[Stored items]
----
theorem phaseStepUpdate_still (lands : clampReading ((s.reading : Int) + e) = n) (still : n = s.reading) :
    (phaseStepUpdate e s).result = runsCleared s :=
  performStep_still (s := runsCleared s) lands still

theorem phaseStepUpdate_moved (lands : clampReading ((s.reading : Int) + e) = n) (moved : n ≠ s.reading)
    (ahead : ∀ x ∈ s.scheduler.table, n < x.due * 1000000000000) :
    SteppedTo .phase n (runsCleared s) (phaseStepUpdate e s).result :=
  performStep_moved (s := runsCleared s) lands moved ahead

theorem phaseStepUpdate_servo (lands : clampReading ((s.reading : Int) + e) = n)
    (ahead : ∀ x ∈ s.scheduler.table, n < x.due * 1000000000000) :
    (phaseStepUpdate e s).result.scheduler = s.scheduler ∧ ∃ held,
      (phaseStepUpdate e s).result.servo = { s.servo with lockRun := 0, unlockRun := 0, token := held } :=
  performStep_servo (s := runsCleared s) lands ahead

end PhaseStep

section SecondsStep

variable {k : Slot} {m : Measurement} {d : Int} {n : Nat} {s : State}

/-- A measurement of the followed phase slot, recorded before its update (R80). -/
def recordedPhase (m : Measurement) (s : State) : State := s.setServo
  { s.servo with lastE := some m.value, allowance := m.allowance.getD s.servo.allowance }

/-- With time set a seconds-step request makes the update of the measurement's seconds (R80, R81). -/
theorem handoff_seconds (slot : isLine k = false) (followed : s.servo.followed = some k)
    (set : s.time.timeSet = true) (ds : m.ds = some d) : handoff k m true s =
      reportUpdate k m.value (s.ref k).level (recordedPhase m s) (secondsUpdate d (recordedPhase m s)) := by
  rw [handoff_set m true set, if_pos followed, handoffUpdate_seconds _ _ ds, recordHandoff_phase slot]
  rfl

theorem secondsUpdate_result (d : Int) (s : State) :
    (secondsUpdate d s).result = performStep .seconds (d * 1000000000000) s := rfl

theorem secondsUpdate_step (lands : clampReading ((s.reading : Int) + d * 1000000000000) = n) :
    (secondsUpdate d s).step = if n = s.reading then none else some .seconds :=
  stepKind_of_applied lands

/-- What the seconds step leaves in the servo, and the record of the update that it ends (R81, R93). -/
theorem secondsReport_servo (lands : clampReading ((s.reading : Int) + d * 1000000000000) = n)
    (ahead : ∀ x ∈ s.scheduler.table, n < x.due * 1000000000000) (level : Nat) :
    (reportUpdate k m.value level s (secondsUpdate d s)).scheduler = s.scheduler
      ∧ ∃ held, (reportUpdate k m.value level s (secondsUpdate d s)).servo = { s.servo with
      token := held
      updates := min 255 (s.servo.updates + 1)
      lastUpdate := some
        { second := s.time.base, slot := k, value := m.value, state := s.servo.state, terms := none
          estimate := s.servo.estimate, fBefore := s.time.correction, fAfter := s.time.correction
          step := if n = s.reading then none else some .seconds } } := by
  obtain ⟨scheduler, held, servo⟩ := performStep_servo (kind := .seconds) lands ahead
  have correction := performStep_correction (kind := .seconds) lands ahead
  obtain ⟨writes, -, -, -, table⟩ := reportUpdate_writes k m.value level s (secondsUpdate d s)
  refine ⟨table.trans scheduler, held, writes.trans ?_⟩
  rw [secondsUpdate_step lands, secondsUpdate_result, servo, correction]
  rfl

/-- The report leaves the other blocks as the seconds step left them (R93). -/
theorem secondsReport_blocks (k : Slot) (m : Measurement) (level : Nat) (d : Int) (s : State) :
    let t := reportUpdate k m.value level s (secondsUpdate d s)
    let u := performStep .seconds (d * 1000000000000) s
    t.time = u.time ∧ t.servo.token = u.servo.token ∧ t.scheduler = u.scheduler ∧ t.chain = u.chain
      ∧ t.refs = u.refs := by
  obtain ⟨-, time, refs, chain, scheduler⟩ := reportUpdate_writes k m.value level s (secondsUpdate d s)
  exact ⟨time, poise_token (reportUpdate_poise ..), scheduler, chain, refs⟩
----
# [Required action]
Transcribe the records above from the line holding "(R80, R81). -/" down to the line holding "theorem secondsReport_servo (lands", inclusive, without adding anything.

# [Exercise result]
/-- With time set a seconds-step request makes the update of the measurement's seconds (R80, R81). -/
theorem handoff_seconds (slot : isLine k = false) (followed : s.servo.followed = some k)
    (set : s.time.timeSet = true) (ds : m.ds = some d) : handoff k m true s =
      reportUpdate k m.value (s.ref k).level (recordedPhase m s) (secondsUpdate d (recordedPhase m s)) := by
  rw [handoff_set m true set, if_pos followed, handoffUpdate_seconds _ _ ds, recordHandoff_phase slot]
  rfl

theorem secondsUpdate_result (d : Int) (s : State) :
    (secondsUpdate d s).result = performStep .seconds (d * 1000000000000) s := rfl

theorem secondsUpdate_step (lands : clampReading ((s.reading : Int) + d * 1000000000000) = n) :
    (secondsUpdate d s).step = if n = s.reading then none else some .seconds :=
  stepKind_of_applied lands

/-- What the seconds step leaves in the servo, and the record of the update that it ends (R81, R93). -/
theorem secondsReport_servo (lands : clampReading ((s.reading : Int) + d * 1000000000000) = n)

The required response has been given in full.